Gue gak mau bilang si A atau si B salah, gada urusan juga, emangnya gue juri dangdut akademi. Lagipula gue juga gak tau masalah lengkap dan kenyataannya, kan? Apapun bisa buat diotak atik. Kadang apa yang kita liat beda sama kenyataan, meski kita merasa benar. Karena benar buat kita belum tentu benar buat orang lain, kan?
Yang pasti gue melihat bahwa beberapa atau malah banyak orang saat ini merasa lebih baik dari orang lain.
Menganggap bahwa orang lain levelnya berada di bawah dia. Bahkan bahayanya merasa bahwa dosa orang lain lebih banyak dari dosanya.
Iya gue lagi ngomong sama diri sendiri kok. Sumpadah.
Kadang ketika kita ribut-ribut dan membiarkan orang lain (yang gak berkepentingan) untuk menonton malah jadi lebih bahaya.
Bisa aja masalah yang harusnya kelar anatara kita dan pihak sebelah malah jadi runyem gara-gara ada pihak ketiga.
Bukannya ngademin malah ngomporin. Pantes mleduk dah.
Maka dari itu, beberapa tahun terakhir ini gue lebih seneng ngediemin orang yang lagi emosional.
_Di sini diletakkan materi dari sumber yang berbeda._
-- ==== Sys2Proof/Tests/Slice0.lean ====
section
/-! SUPPORT. Tests: the checks on a command's fields, the example word of every command, one or two vectors of
spec/95_test_vectors.md for each command (the expected values are the file's), the host's interface, and a concrete
state for the hypotheses of each statement. -/

namespace Sys2Proof.Tests

open Sys2Proof.Machine

/-! ### Ill-formed commands (R46, R47, R48, R61, R62, R108) -/

theorem test_wellFormed_rd : (Instr.wzero 8).wellFormed Config.standard = false := by decide
theorem test_wellFormed_ra : (Instr.stod 8).wellFormed Config.standard = false := by decide
theorem test_wellFormed_rb : (Instr.sadd 2 0 15).wellFormed Config.standard = false := by decide
theorem test_wellFormed_wide_index : (Instr.wstl 0 8).wellFormed Config.standard = false := by decide
theorem test_wellFormed_scaled_index : (Instr.sstl 0 6).wellFormed Config.standard = false := by decide
theorem test_wellFormed_char_index : (Instr.dget 155).wellFormed Config.standard = false := by decide
theorem test_wellFormed_wadd_alias_ra : (Instr.wadd 0 0 1).wellFormed Config.standard = false := by decide
theorem test_wellFormed_wadd_alias_rb : (Instr.wadd 1 0 1).wellFormed Config.standard = false := by decide
theorem test_wellFormed_wmul_alias_ra : (Instr.wmul 0 0 1).wellFormed Config.standard = false := by decide
theorem test_wellFormed_wmul_alias_rb : (Instr.wmul 1 0 1).wellFormed Config.standard = false := by decide
theorem test_wellFormed_sdivpr_alias : (Instr.sdivpr 1 0 1 4).wellFormed Config.standard = false := by decide
theorem test_dinFits_sldl : (Instr.sldl 0 0).dinFits 0x100000000 = false := by decide
theorem test_dinFits_saddd : (Instr.saddd 0 0).dinFits 0x100000000 = false := by decide
theorem test_dinFits_smuld : (Instr.smuld 0 0).dinFits 0x100000000 = false := by decide
theorem test_dinFits_sfromf : (Instr.sfromf 0).dinFits 0x100000000 = false := by decide
/-- The greatest legal fields and the counts beyond any capacity (R47). -/
theorem test_legal : (Instr.wadd 7 6 6).legal Config.standard 0 = true ∧
    (Instr.sshld 0 4095).legal Config.standard 0 = true ∧ (Instr.sldl 7 5).legal Config.standard 0xFFFFFFFF = true := by
  decide

/-! ### The word of every command, from its rule -/

theorem test_decode_rdcfg : decode 0x01000000#32 = .ok (.rdcfg) := by decide -- R129
theorem test_decode_rdflags : decode 0x02000000#32 = .ok (.rdflags) := by decide -- R130
theorem test_decode_wzero : decode 0x10300000#32 = .ok (.wzero 3) := by decide -- R54
theorem test_decode_wldl : decode 0x11000007#32 = .ok (.wldl 0 7) := by decide -- R55
theorem test_decode_wstl : decode 0x12000001#32 = .ok (.wstl 0 1) := by decide -- R56
theorem test_decode_wlen : decode 0x13020000#32 = .ok (.wlen 2) := by decide -- R57
theorem test_decode_waddl : decode 0x14000000#32 = .ok (.waddl 0) := by decide -- R59
theorem test_decode_wmull : decode 0x15000000#32 = .ok (.wmull 0) := by decide -- R60
theorem test_decode_wadd : decode 0x16201000#32 = .ok (.wadd 2 0 1) := by decide -- R61
theorem test_decode_wmul : decode 0x17201000#32 = .ok (.wmul 2 0 1) := by decide -- R62
theorem test_decode_wdacc : decode 0x18000000#32 = .ok (.wdacc 0) := by decide -- R65
theorem test_decode_wtodec : decode 0x19000000#32 = .ok (.wtodec 0) := by decide -- R67
theorem test_decode_dlen : decode 0x1A000000#32 = .ok (.dlen) := by decide -- R69
theorem test_decode_dget : decode 0x1B000013#32 = .ok (.dget 19) := by decide -- R70
theorem test_decode_szero : decode 0x20100000#32 = .ok (.szero 1) := by decide -- R75
theorem test_decode_sldl : decode 0x21000002#32 = .ok (.sldl 0 2) := by decide -- R76
theorem test_decode_sstl : decode 0x22000002#32 = .ok (.sstl 0 2) := by decide -- R77
theorem test_decode_sinfo : decode 0x23000000#32 = .ok (.sinfo 0) := by decide -- R78
theorem test_decode_smov : decode 0x24100000#32 = .ok (.smov 1 0) := by decide -- R79
theorem test_decode_sneg : decode 0x25100000#32 = .ok (.sneg 1 0) := by decide -- R80, vector V3.13
theorem test_decode_sabs : decode 0x26100000#32 = .ok (.sabs 1 0) := by decide -- R81
theorem test_decode_scmpm : decode 0x27001000#32 = .ok (.scmpm 0 1) := by decide -- R83
theorem test_decode_scmp : decode 0x28023000#32 = .ok (.scmp 2 3) := by decide -- R84
theorem test_decode_sadd : decode 0x29201000#32 = .ok (.sadd 2 0 1) := by decide -- R88
theorem test_decode_ssub : decode 0x2A201000#32 = .ok (.ssub 2 0 1) := by decide -- R89
theorem test_decode_smul : decode 0x2B201000#32 = .ok (.smul 2 0 1) := by decide -- R100
theorem test_decode_smuls : decode 0x2C201000#32 = .ok (.smuls 2 0 1) := by decide -- R101
theorem test_decode_sshld : decode 0x2D000002#32 = .ok (.sshld 0 2) := by decide -- R103
theorem test_decode_sshrd : decode 0x2E000002#32 = .ok (.sshrd 0 2) := by decide -- R104
theorem test_decode_smuld : decode 0x2F100000#32 = .ok (.smuld 1 0) := by decide -- R102, vector V5.19
theorem test_decode_saddd : decode 0x30100000#32 = .ok (.saddd 1 0) := by decide -- R90, vector V4.16
theorem test_decode_sdivp : decode 0x3110001F#32 = .ok (.sdivp 1 0 31) := by decide -- R107
theorem test_decode_sdivpr : decode 0x32102004#32 = .ok (.sdivpr 1 0 2 4) := by decide -- R108
theorem test_decode_smodp : decode 0x33100028#32 = .ok (.smodp 1 0 40) := by decide -- R106
theorem test_decode_smulp : decode 0x341000BF#32 = .ok (.smulp 1 0 191) := by decide -- R109, vector V6.20
theorem test_decode_sdacc : decode 0x35000000#32 = .ok (.sdacc 0) := by decide -- R111
theorem test_decode_sfromd : decode 0x40000000#32 = .ok (.sfromd 0) := by decide -- R121
theorem test_decode_sfromf : decode 0x41000000#32 = .ok (.sfromf 0) := by decide -- R122
theorem test_decode_stod : decode 0x42000000#32 = .ok (.stod 0) := by decide -- R125
theorem test_decode_stof : decode 0x43000000#32 = .ok (.stof 0) := by decide -- R126

theorem test_decode_reserved : decode 0x44000000#32 = .error (.reservedOpcode 0x44) := by decide
theorem test_decode_unused_field : decode 0x10010000#32 = .error (.unusedFieldNonzero 0x10) := by decide

/-! ### Vectors of spec/95_test_vectors.md -/

/-- A change to a state. -/
abbrev Change := State → State
/-- A WideUnsigned register with these limbs. -/
def w (r : RegField) (l : List WideLimb) : Change := fun s => s.setWide r (some l)
/-- A `Positive` ScaledInt register with these limbs. -/
def p (r : RegField) (l : List Digit) : Change := fun s => s.setScaled r (some ⟨l, .positive⟩)
/-- A `Negative` ScaledInt register with these limbs. -/
def n (r : RegField) (l : List Digit) : Change := fun s => s.setScaled r (some ⟨l, .negative⟩)
/-- An invalid WideUnsigned register. -/
def noW (r : RegField) : Change := fun s => s.setWide r none
/-- An invalid ScaledInt register. -/
def noS (r : RegField) : Change := fun s => s.setScaled r none
/-- The flags. -/
def fl (flags : BitVec 5) : Change := fun s => { s with flags := flags }
/-- The digit buffer. -/
def dg (text : String) : Change := fun s => { s with digits := text.toList.map fun c => BitVec.ofNat 8 c.toNat }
Ketika gue rasa dia udah out of control, disaat itulah gue harus diemin. Bukan karena apa-apa sih. Gue cuma males aja ngasih ruang ke orang lain (yang emang gada urusan) buat masuk dan ngerusuh. Karena yakinlah, meski gak semua orang begitu cuman pasti ada orang-orang yang mencari celah untuk membakar emosi orang lain.
Ketika gue rasa si pihak sebelah udah mulai tenang dan bisa diajak komunikasi dengan waras, barulah gue berupaya menyelesaikan. Hal tersebut berlaku juga ke diri gue. Kadang, kalo lagi kalut, atau ngerasa lagi nggak waras, gue biasa narik diri dulu dari lingkungan (yang buat kalut), tapi bukan untuk waktu yang lama, hanya satu dua hari, gue gak mau karena ketidawarasan gue dalam menangggapi masalah, yang ada malah membuka celah orang lain untuk menjadi sutradara dalam masalah gue.
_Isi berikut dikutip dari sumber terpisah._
-- ==== Sys2Proof/Machine/State.lean ====
section
/-! DEFINITION. The state of the WL7720 as plain data, and its value at reset. Records are named
after the unit that holds them; a field's docstring cites the rule of spec/ that names it. Arrays
are sparse tables (`Tab`); an index a table does not list holds the record's default, which is the
value after reset. -/

namespace Sys2Proof.Machine

/-- The state of a rate domain's generator, DOM_STATUS.STATE (R69). -/
inductive DomState | off | acquire | locked | holdover | slew | switching
  deriving DecidableEq, Repr
/-- Progress of a rate reconfiguration (R59): none, ramping the outputs to zero, waiting for the
new rate and the mute release, ramping up. -/
inductive ReconfigStep | none | rampDown | muted | rampUp
  deriving DecidableEq, Repr
/-- Phase of a Sexton visit (R156): none, save, March, restore, or held between a failure and its repeat (R159). -/
inductive VisitPhase | idle | save | march | restore | held
  deriving DecidableEq, Repr
/-- Phase of a channel's concealment (R204, R205): none, conceal with the count of Bells since it
began, rejoin with the place in the ramp. -/
inductive Conceal | none | conceal (j : Nat) | rejoin (k : Nat)
  deriving DecidableEq, Repr
/-- A glide that Jexolaryn's own commit carries (R447): Quern, glide register, target, length, the
purpose (0 rate, 1 announcement c1, 2 announcement c2, 3 ambient gain, 4 Vigil) and the zone. -/
structure OwnGlide where
  quern : Nat
  reg : Nat
  target : Sample
  len : Nat
  why : Nat
  zone : Nat
  deriving DecidableEq, Repr
/-- A word staged to a host set (R169): Quern, kind (0 ledger word, 1 glide register, 2 Noticeboard
word), address, value, glide length. -/
structure StagedVal where
  quern : Nat
  kind : Nat
  addr : Nat
  value : Sample
  glide : Nat
  deriving DecidableEq, Repr
/-- A ledger image of a bundle (R111): Quern, RATE (15: every other rate), words. -/
structure LedgerImage where
  quern : Nat
  rate : Nat
  words : List Sample
  deriving DecidableEq, Repr
/-- CRIER_STATUS.STATE (R263, R280). -/
inductive CrierState | off | armed | active
  deriving DecidableEq, Repr
/-- A GROUPS entry of a Crier store (R267). -/
structure CrierGroup where
  group : Nat
  format : Nat
  slots : Nat
  master : Bool
  bclkInv : Bool
  fsInv : Bool
  dataDelay : Bool
  outWl : Nat
  deriving DecidableEq, Repr
/-- TWIN_STATUS.ROLE (R308). -/
inductive Role | single | duty | standby
  deriving DecidableEq, Repr
/-- TWIN_STATUS.ARM_STATE (R308). -/
inductive ArmState | idle | check | copy | join | catchup | verify
  deriving DecidableEq, Repr
/-- TWIN_STATUS.LINK (R308). -/
inductive Link | down | train | up
  deriving DecidableEq, Repr
/-- Where the boot sequence of R334 stands: off, held in reset, waiting for the crystal and the
flash (step 3), waiting for the Crier's release (step 4), in the host-load window (R337), waiting
for the set-point to be in force (step 8, R323), Reeves released, halted (R356), in back-off
(R357), asleep, woken and waiting for the rails (R331). -/
inductive BootPhase
  | off | inReset | waitCrystal | waitCrier | hostLoad | waitSetpoint | running | halted | backoff
  | asleep | waking
  deriving DecidableEq, Repr
/-- A mailbox state (R416, R419). -/
inductive MbState | free | ringing | queued | accepted | ready
  deriving DecidableEq, Repr
/-- Run state of a Reeve (R277, R370). -/
inductive ReeveRun | inReset | running | halted | restricted
  deriving DecidableEq, Repr
/-- TASK_CFG.STATE (R381). -/
inductive TState | free | ready | running | waiting | delayed | suspended
  deriving DecidableEq, Repr
/-- CH_STATUS.STATE (R395). -/
inductive ChState | idle | waitLeave | run | paced | cqWait
  deriving DecidableEq, Repr
/-- The bulk read of a flash, lanes of command, address and data (R477). -/
inductive ReadKind | r144 | r114 | r122 | r112 | r111
  deriving DecidableEq, Repr
/-- The frames of the flash port (R477, R478, R480). -/
inductive FrameKind | read | program | erase | writeEnable | status | suspend | resume
  deriving DecidableEq, Repr
/-- One flash operation (R481): the erase of so many bytes from a byte address, or the program of some bytes there. Where
the contents of an area are a field of their own its programs carry no bytes. -/
inductive FlashStep
  | erase (addr n : Nat) | program (addr : Nat) (bytes : List (BitVec 8))
  deriving DecidableEq, Repr
/-- What is done when the last of a row of flash operations ends (R481): the command in a mailbox, a part of it that another
follows, a fault-log record, a task's STORE request (slot, reply queue, sequence, length, half), the results record of Vigil,
and at a start the retirement of the other image slot (R350), the configuration sealed again (R353) and the baseline sector
completed from its journal (R484). -/
inductive FlashWork
  | none | cmd (m : Nat) | part (m n : Nat) | log | store (slot replyQ seq len half : Nat) | results | retire | reseal | journal
  deriving DecidableEq, Repr
/-- State of a loaded bundle (BUNDLE_STATUS, R120). -/
inductive BState | staged | active | replaced
  deriving DecidableEq, Repr
/-- State of a host staging set (PARAM_SET_STATUS, R184). -/
inductive SetState | free | opened | armed | deferred | resync | missed | discarded
  deriving DecidableEq, Repr
/-- State of a Vigil campaign (VIGIL_STATUS, R261). -/
inductive VState | idle | running | restoring | armed
  deriving DecidableEq, Repr
/-- The modes of R20 with the codes of MODE.MODE. -/
inductive Mode | sleep | boot | maintenance | service | vigil | fallback
  deriving DecidableEq, Repr

/-- One Square slot: the 20-bit sample word and its two flags, always posted together (R186). -/
structure Slot where
  /-- unposted slot holds 0. (20 bits; R186) -/
  word : Sample := 0
  /-- VALID. (1 bit; R186) -/
  valid : Bool := false
  /-- LATE. (1 bit; R186) -/
  late : Bool := false
  deriving DecidableEq, Repr

/-- A pointer P0-P3 of a Quern (R71, R82). -/
structure Pointer where
  /-- ADDR; 0 at pass start. (13 bits; R71, R82) -/
  addr : BitVec 13 := 0
  /-- BASE. (13 bits; R71, R82) -/
  base : BitVec 13 := 0
  /-- LEN. (13 bits; R71, R82) -/
  len : BitVec 13 := 0
  deriving DecidableEq, Repr

/-- A glide register: value in force, start value, target, length N and step counter k (R177). No glide runs while k = len. -/
structure Glide where
  /-- value in force. (20 bits; R71, R126) -/
  value : Sample := 0
  /-- v0. (20 bits; R177) -/
  start : Sample := 0
  /-- t. (20 bits; R177) -/
  target : Sample := 0
  /-- N. (16 bits; R169, R177) -/
  len : Nat := 0
  /-- k. (16 bits; R177) -/
  k : Nat := 0
  deriving DecidableEq, Repr

/-- The staging place of a glide register: a staged target and the glide length given with it (R169). -/
structure StagedGlide where
  /-- (20 bits; R169) -/
  target : Sample := 0
  /-- (16 bits; R169) -/
  len : Nat := 0
  deriving DecidableEq, Repr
Lah terus hubungannya apa orang-orang tubir di medsos dengan gambar kucing diatas?
Ya adalah!
Hubungannya gini, ketika ada banyak orang lain yang menyaksikan perdebatan atau pertengkaran lo, maka akan banyak point of view atau perspektif yang muncul. Kayak sebuah kejadian yang akan difoto bisa aja diambil dari angle yang berbeda-beda, yang kemudian dikemas dengan berbeda, padahal kejadian real-nya mah sama aja. Intinya bumbunya lah yang beda.
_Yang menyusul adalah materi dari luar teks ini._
-- ==== Sys2Proof/Machine/Set.lean ====
section
/-! DEFINITION. One setter for each field of `State`, so that every meaning updates the state through
a named operation. -/

namespace Sys2Proof.Machine

/-- The state with `aon` replaced. -/
def State.setAon (s : State) (v : Aon) : State := { s with aon := v }
/-- The state with `querns` replaced. -/
def State.setQuerns (s : State) (v : Tab Quern) : State := { s with querns := v }
/-- The state with `domains` replaced. -/
def State.setDomains (s : State) (v : Tab Domain) : State := { s with domains := v }
/-- The state with `lines` replaced. -/
def State.setLines (s : State) (v : Tab Line) : State := { s with lines := v }
/-- The state with `banks` replaced. -/
def State.setBanks (s : State) (v : Tab Bank) : State := { s with banks := v }
/-- The state with `granary` replaced. -/
def State.setGranary (s : State) (v : Tab Sample) : State := { s with granary := v }
/-- The state with `sexton` replaced. -/
def State.setSexton (s : State) (v : Sexton) : State := { s with sexton := v }
/-- The state with `audio` replaced. -/
def State.setAudio (s : State) (v : Audio) : State := { s with audio := v }
/-- The state with `tally` replaced. -/
def State.setTally (s : State) (v : Tally) : State := { s with tally := v }
/-- The state with `crier` replaced. -/
def State.setCrier (s : State) (v : Crier) : State := { s with crier := v }
/-- The state with `twin` replaced. -/
def State.setTwin (s : State) (v : Twin) : State := { s with twin := v }
/-- The state with `warden` replaced. -/
def State.setWarden (s : State) (v : Warden) : State := { s with warden := v }
/-- The state with `gate` replaced. -/
def State.setGate (s : State) (v : Gate) : State := { s with gate := v }
/-- The state with `greq` replaced. -/
def State.setGreq (s : State) (v : Greq) : State := { s with greq := v }
/-- The state with `host` replaced. -/
def State.setHost (s : State) (v : HostPort) : State := { s with host := v }
/-- The state with `reeves` replaced. -/
def State.setReeves (s : State) (v : Tab Reeve) : State := { s with reeves := v }
/-- The state with `stew` replaced. -/
def State.setStew (s : State) (v : Steward) : State := { s with stew := v }
/-- The state with `dma` replaced. -/
def State.setDma (s : State) (v : Dma) : State := { s with dma := v }
/-- The state with `ctrlRam` replaced. -/
def State.setCtrlRam (s : State) (v : Tab (BitVec 32)) : State := { s with ctrlRam := v }
/-- The state with `per` replaced. -/
def State.setPer (s : State) (v : Per) : State := { s with per := v }
/-- The state with `flash` replaced. -/
def State.setFlash (s : State) (v : Flash) : State := { s with flash := v }
/-- The state with `faults` replaced. -/
def State.setFaults (s : State) (v : Faults) : State := { s with faults := v }
/-- The state with `jex` replaced. -/
def State.setJex (s : State) (v : Jex) : State := { s with jex := v }
/-- The state with `vigil` replaced. -/
def State.setVigil (s : State) (v : Vigil) : State := { s with vigil := v }
/-- The state with `fresh` replaced. -/
def State.setFresh (s : State) (v : Nat) : State := { s with fresh := v }
/-- The state with `pending` replaced. -/
def State.setPending (s : State) (v : List Instr) : State := { s with pending := v }

end Sys2Proof.Machine
end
Kadang apa yang kita lihat di media sosial belom tentu kejadian nyatanya. Sama kayak kucing dalam gambar, ia beranggapan bahwa bayangan tersebut berasal dari tubuhnya padahal bisa saja bayangan tersebut berasal dari payung tersebut. Who's know?
Hanya masalah apa yang kita lihat.
Masalah dari mana kita melihatnya.
Bagaimana kita mengemasnya.
Semua manusia punya pilihan dalam melihat suatu permasalahan, gak ada yang benar ataupun salah dalam hal sudut pandang.
Cuman jangan lantas menjadikan satu kejadian (yang realitanya aja masih abu-abu) sebagai tolak ukur kita dalam memperlakukan orang lain.
Ada sesuatu yang belum kita lihat.
Ada sesuatu yang kita rasa kita sudah mengetahui namun nyatanya kita tidak tahu apa-apa.
Jangan hanya percaya pada perspektif atau sudut pandangmu.
Keluarlah, cari angle lain. Bahkan kalau bisa temukan angle lain, sampai angle-angle tersebut terkumpul dan membentuk suatu kesatuan yang utuh, meskipun gue tahu itu bukan hal yang mudah.
Satu lagi, jangan pernah mengangumi orang lain dengan cara menganggap bahwa ia manusia tanpa celah, karena tidak pernah ada manusia tanpa kekurangan, tidak pernah ada manusia yang tidak punya dosa dan sisi buruk. Kagumilah seseorang dengan paket komplit. Dengan mengagumi kelebihannya sebagai inspirasimu dan kekurangannya sebagai pelajaran untukmu.
Karena apa yang kita lihat bukan kesuluruhan, melainkan hanya sebagaian angle.